Just as with liquid refuelling before it, plug-in charging solutions need to be just as safe for untrained consumers. But it is not just the cables and connectors between the charging station and the charging port that are responsible for mitigating risk. Components such as ground monitoring systems detect residual currents to prevent electrical shocks. Relay diagnostics scan for missed connections and open contacts, while an overcurrent system protects against short circuits.

2. Making driving more efficient and safer

Until now, driving has been a somewhat analogue pursuit that relies on a driver’s abilities to read both the road and their vehicle. But now EVs are harnessing intelligent systems to enhance the overall driving experience. While we are still some way away from fully automated driving (and even further away from machines taking charge of specialist vehicles), technology is available now to accurately analyse a vehicle and even road conditions in real-time, providing immense value to drivers and other stakeholders.

Some of today’s electric vehicles boast connected components like sensors and responsive systems, like collision avoidance systems, that work with the driver for a safer, more comfortable drive. Brake sensors, for instance, will measure speed and terrain to help a driver apply the perfect amount of force dependant upon the road conditions. There are now even humidity sensors that designed to improve performance, reduce energy consumption, and increase safety in environments where small variations in temperature can make all the difference.

Beyond that, sensors now offer live analytics to help drivers make informed decisions on everything from how speed and terrain affect a vehicle’s range, to the behaviour of other motorists around you. These features could have a significant impact on industrial vehicles, such as haulage trucks that need to know how changing cargo levels are affecting vehicle range, or what the chances of you overtaking a nearby vehicle might be.

 

3. Maintaining connectivity

The nature of specialist vehicles means that each new design will come with its own demands. Often the challenge centres around maintaining connectivity between battery cells and components. In tough automotive environments where vibrations, terrain or weather could cause micro-separations between connected vehicle components. Selecting high-quality components that are capable of withstanding these conditions is critical to maintaining the effectiveness of the vehicle.

Passenger EV manufacturers have already rolled out a wide range of solutions to prevent such instances, such as smart connector systems that are designed to withstand high voltage environments where safety could be a concern.

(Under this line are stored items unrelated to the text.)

/-- The words of an encoded instruction (R200 to R205, R209); an event has none. -/
def encode : Instr → List (BitVec 32)
  | .nop e => [head 0 0x01 0 e 0 0 0 0, 0]
  | .j d => [head 0 0x02 0 false 0 0 0 0, d]
  | .jl rd d => [head 0 0x03 0 false rd 0 0 0, d]
  | .jr ra => [head 0 0x04 0 false 0 ra 0 0, 0]
  | .jlr rd ra => [head 0 0x05 0 false rd ra 0 0, 0]
  | .bCc cc ra rb d => [head 0 0x06 cc.code false 0 ra rb 0, d]
  | .biCc cc ra imm d => [head 1 0x07 cc.code false 0 ra 0 0, d, imm]
  | .trap i => [head 0 0x08 0 false 0 0 0 0, i]
  | .tret => [head 0 0x09 0 false 0 0 0 0, 0]
  | .brk i => [head 0 0x0A 0 false 0 0 0 0, i]
  | .srd e rd n => [head 0 0x0B 0 e rd 0 0 0, ((0 : BitVec 20) ++ n : BitVec 32)]
  | .swr e ra n => [head 0 0x0C 0 e 0 ra 0 0, ((0 : BitVec 20) ++ n : BitVec 32)]
  | .ifence => [head 0 0x0D 0 false 0 0 0 0, 0]
  | .sleep rd i => [head 0 0x0E 0 false rd 0 0 0, i]
  | .xlat e rd ra d => [head 0 0x0F 0 e rd ra 0 0, ((0 : BitVec 12) ++ d : BitVec 32)]
  | .rep n k st => [head 0 0x10 0 false 0 0 0 0, ((0 : BitVec 17) ++ st ++ k ++ n : BitVec 32)]
  | .add e rd ra rb => [head 0 0x20 0 e rd ra rb 0, 0]
  | .sub e rd ra rb => [head 0 0x20 1 e rd ra rb 0, 0]
  | .and e rd ra rb => [head 0 0x20 2 e rd ra rb 0, 0]
  | .or e rd ra rb => [head 0 0x20 3 e rd ra rb 0, 0]
  | .xor e rd ra rb => [head 0 0x20 4 e rd ra rb 0, 0]
  | .andn e rd ra rb => [head 0 0x20 5 e rd ra rb 0, 0]
  | .shl e rd ra rb => [head 0 0x20 6 e rd ra rb 0, 0]
  | .shr e rd ra rb => [head 0 0x20 7 e rd ra rb 0, 0]
  | .sar e rd ra rb => [head 0 0x20 8 e rd ra rb 0, 0]
  | .ror e rd ra rb => [head 0 0x20 9 e rd ra rb 0, 0]
  | .min e rd ra rb => [head 0 0x20 10 e rd ra rb 0, 0]
  | .max e rd ra rb => [head 0 0x20 11 e rd ra rb 0, 0]
  | .minN e rd ra rb => [head 0 0x20 12 e rd ra rb 0, 0]
  | .maxN e rd ra rb => [head 0 0x20 13 e rd ra rb 0, 0]
  | .addi e rd ra imm => [head 0 0x21 0 e rd ra 0 0, imm]
  | .subi e rd ra imm => [head 0 0x21 1 e rd ra 0 0, imm]
  | .andi e rd ra imm => [head 0 0x21 2 e rd ra 0 0, imm]
  | .ori e rd ra imm => [head 0 0x21 3 e rd ra 0 0, imm]
  | .xori e rd ra imm => [head 0 0x21 4 e rd ra 0 0, imm]
  | .andni e rd ra imm => [head 0 0x21 5 e rd ra 0 0, imm]
  | .shli e rd ra imm => [head 0 0x21 6 e rd ra 0 0, imm]
  | .shri e rd ra imm => [head 0 0x21 7 e rd ra 0 0, imm]
  | .sari e rd ra imm => [head 0 0x21 8 e rd ra 0 0, imm]
  | .rori e rd ra imm => [head 0 0x21 9 e rd ra 0 0, imm]
  | .mini e rd ra imm => [head 0 0x21 10 e rd ra 0 0, imm]
  | .maxi e rd ra imm => [head 0 0x21 11 e rd ra 0 0, imm]
  | .miniN e rd ra imm => [head 0 0x21 12 e rd ra 0 0, imm]
  | .maxiN e rd ra imm => [head 0 0x21 13 e rd ra 0 0, imm]
  | .mul e rd ra rb => [head 0 0x22 0 e rd ra rb 0, 0]
  | .mulh e rd ra rb => [head 0 0x22 1 e rd ra rb 0, 0]
  | .mulhN e rd ra rb => [head 0 0x22 2 e rd ra rb 0, 0]
  | .div e rd ra rb => [head 0 0x22 3 e rd ra rb 0, 0]
  | .divN e rd ra rb => [head 0 0x22 4 e rd ra rb 0, 0]
  | .rem e rd ra rb => [head 0 0x22 5 e rd ra rb 0, 0]
  | .remN e rd ra rb => [head 0 0x22 6 e rd ra rb 0, 0]
  | .muli e rd ra imm => [head 0 0x23 0 e rd ra 0 0, imm]
  | .clz e rd ra => [head 0 0x24 0 e rd ra 0 0, 0]
  | .ctz e rd ra => [head 0 0x24 1 e rd ra 0 0, 0]
  | .popc e rd ra => [head 0 0x24 2 e rd ra 0 0, 0]
  | .brev e rd ra => [head 0 0x24 3 e rd ra 0 0, 0]
  | .bswap e rd ra => [head 0 0x24 4 e rd ra 0 0, 0]
  | .ext e rd ra sg w1 lo => [head 0 0x25 0 e rd ra 0 0, ((0 : BitVec 19) ++ BitVec.ofBool sg ++ w1 ++ lo : BitVec 32)]
  | .ins e rd ra w1 lo => [head 0 0x26 0 e rd ra 0 0, ((0 : BitVec 20) ++ w1 ++ lo : BitVec 32)]
  | .setCc e cc rd ra rb => [head 0 0x27 cc.code e rd ra rb 0, 0]
  | .setiCc e cc rd ra imm => [head 0 0x28 cc.code e rd ra 0 0, imm]
  | .sel e rd ra rb rc => [head 0 0x29 0 e rd ra rb rc, 0]
  | .movi e rd imm => [head 1 0x2A 0 e rd 0 0 0, imm.extractLsb' 0 32, imm.extractLsb' 32 32]
  | .addsh e rd ra rb sh => [head 0 0x2B 0 e rd ra rb 0, ((0 : BitVec 26) ++ sh : BitVec 32)]
  | .addpc e rd imm => [head 0 0x2C 0 e rd 0 0 0, imm]
  | .ld e rd ra m => [head 0 0x40 0 e rd ra 0 0, m.pack]
  | .st e ra rc m => [head 0 0x41 0 e 0 ra 0 rc, m.pack]
  | .ldx e rd ra rb m => [head 0 0x42 0 e rd ra rb 0, m.pack]
  | .stx e ra rb rc m => [head 0 0x43 0 e 0 ra rb rc, m.pack]
  | .bld e rd ra rb m => [head 0 0x44 0 e rd ra rb 0, m.pack]
  | .bst e ra rb rc m => [head 0 0x45 0 e 0 ra rb rc, m.pack]
  | .pf ra m => [head 0 0x46 0 false 0 ra 0 0, m.pack]
  | .cwb ra m => [head 0 0x47 0 false 0 ra 0 0, m.pack]
  | .cinv ra m => [head 0 0x48 0 false 0 ra 0 0, m.pack]
  | .fence k sc => [head 0 0x49 ((0 : BitVec 1) ++ k) false 0 0 0 0, (MForm.pack (MForm.mk false .b .rlx sc 0))]
  | .wosc => [head 0 0x4A 0 false 0 0 0 0, 0]
  | .amo e op rd ra rc m => [head 0 0x60 op.code e rd ra 0 rc, m.pack]
  | .cas e rd ra rb rc m => [head 0 0x61 0 e rd ra rb rc, m.pack]
  | .red e op ra rc m => [head 0 0x62 op.code e 0 ra 0 rc, m.pack]
  | .binit ra rb m => [head 0 0x63 0 false 0 ra rb 0, m.pack]
  | .barr rd ra m => [head 0 0x64 0 false rd ra 0 0, m.pack]
  | .bexp ra rc m => [head 0 0x65 0 false 0 ra 0 rc, m.pack]
  | .bwait rd ra rb m => [head 0 0x66 0 false rd ra rb 0, m.pack]
  | .btest rd ra rb m => [head 0 0x67 0 false rd ra rb 0, m.pack]
  | .nbar rd lv gr => [head 0 0x68 0 false rd 0 0 0, ((0 : BitVec 21) ++ lv.code ++ gr : BitVec 32)]
  | .arm ra rb rc m => [head 0 0x69 0 false 0 ra rb rc, m.pack]
  | .cpy rd ra rb rc c => [head 2 0x70 0 false rd ra rb rc, c.pack1, c.pack2, c.pack3]
  | .cpy2 rd ra rb rc c => [head 2 0x71 0 false rd ra rb rc, c.pack1, c.pack2, c.pack3]
  | .cpym rd ra rb rc c => [head 2 0x72 0 false rd ra rb rc, c.pack1, c.pack2, c.pack3]
  | .cpyq rd q rb rc c => [head 2 0x73 0 false rd (wide q) rb rc, c.pack1, c.pack2, c.pack3]
  | .qcfg q ra => [head 0 0x74 0 false (wide q) ra 0 0, 0]
  | .qpush q ra => [head 0 0x75 0 false (wide q) ra 0 0, 0]
  | .qpop q ra => [head 0 0x76 0 false (wide q) ra 0 0, 0]
  | .qstat rd q => [head 0 0x77 0 false rd (wide q) 0 0, 0]
  | .isub rd ra rb q c => [head 2 0x78 0 false rd ra rb (wide q), c.pack1, c.pack2, c.pack3]
  | .osub rd ra rb q c => [head 2 0x79 0 false rd ra rb (wide q), c.pack1, c.pack2, c.pack3]
  | .unsub rd => [head 0 0x7A 0 false rd 0 0 0, 0]
  | .cpyres rd ra => [head 0 0x7B 0 false rd ra 0 0, 0]
  | .fork ra rb rc d => [head 0 0x80 0 false 0 ra rb rc, d]
  | .spawn ra rb => [head 0 0x81 0 false 0 ra rb 0, 0]
  | .join ra m => [head 0 0x82 0 false 0 ra 0 0, m.pack]
  | .jdec ra m => [head 0 0x83 0 false 0 ra 0 0, m.pack]
  | .exit => [head 0 0x84 0 false 0 0 0 0, 0]
  | .yield => [head 0 0x85 0 false 0 0 0 0, 0]
  | .migr ra => [head 0 0x86 0 false 0 ra 0 0, 0]
  | .pin => [head 0 0x87 0 false 0 0 0 0, 0]
  | .unpin => [head 0 0x87 1 false 0 0 0 0, 0]
  | .gang ra => [head 0 0x88 0 false 0 ra 0 0, 0]
  | .taskr rd ra rb rc c => [head 2 0x89 0 false rd ra rb rc, c.pack1, c.pack2, c.pack3]
  | .tasks rd ra rb y x => [head 1 0x8A 0 false rd ra rb 0, ((0 : BitVec 16) ++ y ++ x : BitVec 32), 0]
  | .tdone ra => [head 0 0x8B 0 false 0 ra 0 0, 0]
  | .chan rd ra rb es ld => [head 0 0x90 0 false rd ra rb 0, ((0 : BitVec 25) ++ es ++ ld : BitVec 32)]
  | .snd rd ra rc => [head 0 0x91 0 false rd ra 0 rc, 0]
  | .sndb rd ra rc => [head 0 0x91 1 false rd ra 0 rc, 0]
  | .sndj rd ra rc => [head 0 0x91 2 false rd ra 0 rc, 0]
  | .rcv rd ra rb rc => [head 0 0x92 0 false rd ra rb rc, 0]
  | .trcv rd ra rb rc => [head 0 0x93 0 false rd ra rb rc, 0]
  | .close ra => [head 0 0x94 0 false 0 ra 0 0, 0]
  | .dropj ra => [head 0 0x95 0 false 0 ra 0 0, 0]
  | .movj rd ra => [head 0 0x96 0 false rd ra 0 0, 0]
  | .jkind rd ra => [head 0 0x97 0 false rd ra 0 0, 0]
  | .grant rd st ix => [head 0 0x98 0 false rd 0 0 0, ((0 : BitVec 24) ++ st ++ ix : BitVec 32)]
  | .gdup rd ra => [head 0 0x99 0 false rd ra 0 0, 0]
  | .mcmd rd ra rb t => [head 1 0x9A 0 false rd ra rb 0, t.pack1, t.pack2]
  | .lnch rd ra rb d => [head 0 0x9B 0 false rd ra rb 0, ((0 : BitVec 12) ++ d : BitVec 32)]
  | .lwait rd ra => [head 0 0x9C 0 false rd ra 0 0, 0]
  | .labrt ra => [head 0 0x9D 0 false 0 ra 0 0, 0]
  | .vld e vd ra v => [head 0 0xA0 0 e vd ra 0 0, v.pack]
  | .vldRing e vd q v => [head 0 0xA0 0 e vd (wide q) 0 0, v.pack]
  | .vst ra vc v => [head 0 0xA1 0 false 0 ra 0 vc, v.pack]
  | .vstRing q vc v => [head 0 0xA1 0 false 0 (wide q) 0 vc, v.pack]
  | .vldg e vd ra vb v => [head 0 0xA2 0 e vd ra vb 0, v.pack]
  | .vsts ra vb vc v => [head 0 0xA3 0 false 0 ra vb vc, v.pack]
  | .vadd vd va vb v => [head 0 0xA4 0 false vd va vb 0, v.pack]
  | .vsub vd va vb v => [head 0 0xA4 1 false vd va vb 0, v.pack]
  | .vmul vd va vb v => [head 0 0xA4 2 false vd va vb 0, v.pack]
  | .vand vd va vb v => [head 0 0xA4 3 false vd va vb 0, v.pack]
  | .vor vd va vb v => [head 0 0xA4 4 false vd va vb 0, v.pack]
  | .vxor vd va vb v => [head 0 0xA4 5 false vd va vb 0, v.pack]
  | .vshl vd va vb v => [head 0 0xA4 6 false vd va vb 0, v.pack]
  | .vshr vd va vb v => [head 0 0xA4 7 false vd va vb 0, v.pack]
  | .vsar vd va vb v => [head 0 0xA4 8 false vd va vb 0, v.pack]
  | .vmin vd va vb v => [head 0 0xA4 9 false vd va vb 0, v.pack]
  | .vmax vd va vb v => [head 0 0xA4 10 false vd va vb 0, v.pack]
  | .vminN vd va vb v => [head 0 0xA4 11 false vd va vb 0, v.pack]
  | .vmaxN vd va vb v => [head 0 0xA4 12 false vd va vb 0, v.pack]
  | .vfadd vd va vb v => [head 0 0xA5 0 false vd va vb 0, v.pack]
  | .vfsub vd va vb v => [head 0 0xA5 1 false vd va vb 0, v.pack]
  | .vfmul vd va vb v => [head 0 0xA5 2 false vd va vb 0, v.pack]
  | .vfmin vd va vb v => [head 0 0xA5 3 false vd va vb 0, v.pack]
  | .vfmax vd va vb v => [head 0 0xA5 4 false vd va vb 0, v.pack]
  | .vfdiv vd va vb v => [head 0 0xA5 5 false vd va vb 0, v.pack]
  | .vfsqrt vd va v => [head 0 0xA5 6 false vd va 0 0, v.pack]
  | .vfrcp vd va v => [head 0 0xA5 7 false vd va 0 0, v.pack]
  | .vfrsq vd va v => [head 0 0xA5 8 false vd va 0 0, v.pack]
  | .vfma vd va vb vc v => [head 0 0xA6 0 false vd va vb vc, v.pack]
  | .vfms vd va vb vc v => [head 0 0xA6 1 false vd va vb vc, v.pack]
  | .vfnma vd va vb vc v => [head 0 0xA6 2 false vd va vb vc, v.pack]
  | .vcvt vd va v => [head 0 0xA7 0 false vd va 0 0, v.pack]
  | .vcmpCc cc md va vb v => [head 0 0xA8 cc.code false (wide md) va vb 0, v.pack]
  | .vsel vd va vb mc v => [head 0 0xA9 0 false vd va vb (wide mc), v.pack]
  | .vred e op vd va v => [head 0 0xAA op.code e vd va 0 0, v.pack]
  | .vperm vd va vb v => [head 0 0xAB 0 false vd va vb 0, v.pack]
  | .vbc vd ra v => [head 0 0xAC 0 false vd ra 0 0, v.pack]
  | .vmvgToG e rd va v => [head 0 0xAD 0 e rd va 0 0, v.pack]
  | .vmvgToV e vd ra v => [head 0 0xAD 0 e vd ra 0 0, v.pack]
  | .vhad vd va rb rc v => [head 0 0xAE 0 false vd va rb rc, v.pack]
  | .qnt vd va rb v => [head 0 0xAF 0 false vd va rb 0, v.pack]
  | .mand md ma mb => [head 0 0xB0 0 false (wide md) (wide ma) (wide mb) 0, 0]
  | .mor md ma mb => [head 0 0xB0 1 false (wide md) (wide ma) (wide mb) 0, 0]
  | .mxor md ma mb => [head 0 0xB0 2 false (wide md) (wide ma) (wide mb) 0, 0]
  | .mnot md ma => [head 0 0xB0 3 false (wide md) (wide ma) 0 0, 0]
  | .mpop rd ma => [head 0 0xB0 4 false rd (wide ma) 0 0, 0]
  | .mset md ra => [head 0 0xB0 5 false (wide md) ra 0 0, 0]
  | .vrel => [head 0 0xB1 0 false 0 0 0 0, 0]
  | .dfrom dd va vb v => [head 0 0xC0 0 false (wide dd) va vb 0, v.pack]
  | .dld e dd ra rb v => [head 0 0xC1 0 e (wide dd) ra rb 0, v.pack]
  | .dst ra dc v => [head 0 0xC2 0 false 0 ra 0 (wide dc), v.pack]
  | .dadd dd da db => [head 0 0xC3 0 false (wide dd) (wide da) (wide db) 0, 0]
  | .dsub dd da db => [head 0 0xC3 1 false (wide dd) (wide da) (wide db) 0, 0]
  | .dmul dd da db => [head 0 0xC3 2 false (wide dd) (wide da) (wide db) 0, 0]
  | .dmax dd da db => [head 0 0xC3 3 false (wide dd) (wide da) (wide db) 0, 0]
  | .dmin dd da db => [head 0 0xC3 4 false (wide dd) (wide da) (wide db) 0, 0]
  | .daff dd da rb => [head 0 0xC4 0 false (wide dd) (wide da) rb 0, 0]
  | .dmom e vd da v => [head 0 0xC5 0 e vd (wide da) 0 0, v.pack]
  | .dqnt e vd da v => [head 0 0xC6 0 e vd (wide da) 0 0, v.pack]
  | .dlinSet dd lin => [head 0 0xC7 0 false (wide dd) 0 0 0, ((0 : BitVec 16) ++ lin : BitVec 32)]
  | .dlinGet rd da => [head 0 0xC7 0 false rd (wide da) 0 0, 0x00010000]
  | .tdset ra t => [head 0 0xD0 0 false 0 ra 0 0, ((0 : BitVec 26) ++ t : BitVec 32)]
  | .tdget ra t => [head 0 0xD1 0 false 0 ra 0 0, ((0 : BitVec 26) ++ t : BitVec 32)]
  | .lsta rd t => [head 1 0xD2 0 false rd 0 0 0, t.pack1, t.pack2]
  | .mswap => [head 0 0xD3 0 false 0 0 0 0, 0]
  | .mstrm rd t => [head 1 0xD4 0 false rd 0 0 0, t.pack1, t.pack2]
  | .mstrmRing rd q t => [head 1 0xD4 0 false rd 0 ((1 : BitVec 1) ++ q) 0, t.pack1, t.pack2]
  | .mout rd cl t => [head 1 0xD5 0 false rd 0 0 (wide (BitVec.ofBool cl)), t.pack1, t.pack2]
  | .moutRing rd q cl t => [head 1 0xD5 0 false rd 0 ((1 : BitVec 1) ++ q) (wide (BitVec.ofBool cl)), t.pack1, t.pack2]
  | .mzero rd t => [head 1 0xD6 0 false rd 0 0 0, t.pack1, t.pack2]
  | .mstat e rd => [head 0 0xD7 0 e rd 0 0 0, 0]
  | _ => []

/-- The instructions that have an encoding. -/
def Instr.encoded (i : Instr) : Bool := !(encode i).isEmpty

/-- The 32-bit words of a number's low bits, word 0 first. -/
def wordsOfNat : Nat → Nat → List (BitVec 32)
  | 0, _ => []
  | k + 1, w => BitVec.ofNat 32 w :: wordsOfNat k (w / 2 ^ 32)

/-- What the decoder reads from an instruction whose low `nbits` bits are `w`, the bits above them zero, numbered with bit 0 the
least significant bit of word 0 (R200). -/
def decodeTableWord (nbits w : Nat) : Option Instr :=
  let v := w % 2 ^ nbits
  let w0 := BitVec.ofNat 32 v
  match lengthOf w0 with
  | none => none
  | some n => (decode (wordsOfNat (n / 4) v)).toOption

end Sys2Proof
end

Shielding is implemented in connectors to help maintain connectivity.  Layers of specialised material that protect connections from any interference that are being caused by temperature or even touch thus ensuring power and data can be reliably transferred throughout the vehicle.

 

4. Making electric components protected

With regards to shielding, the more powerful that EVs become, the higher voltage they run on, and with this comes an increased risk of electromagnetic interference. Engineers now have to have a plan for EMI-mitigating solutions as a foundation of EV manufacturing, using ever-evolving materials to prevent the signals of any one component from interfering with another.

Today’s headers and connectors are already robustly designed to safely deliver high currents and voltages with shielding that will prevent EMI – and this trend is only set to continue.

This is an incredibly exciting time in the electric vehicle market, as its rise to prominence is not only dependent, but itself founded, on innovation and the practical application of groundbreaking technologies. As such companies, are finding new solutions on an ongoing basis that will ensure electric becomes the power source of the future.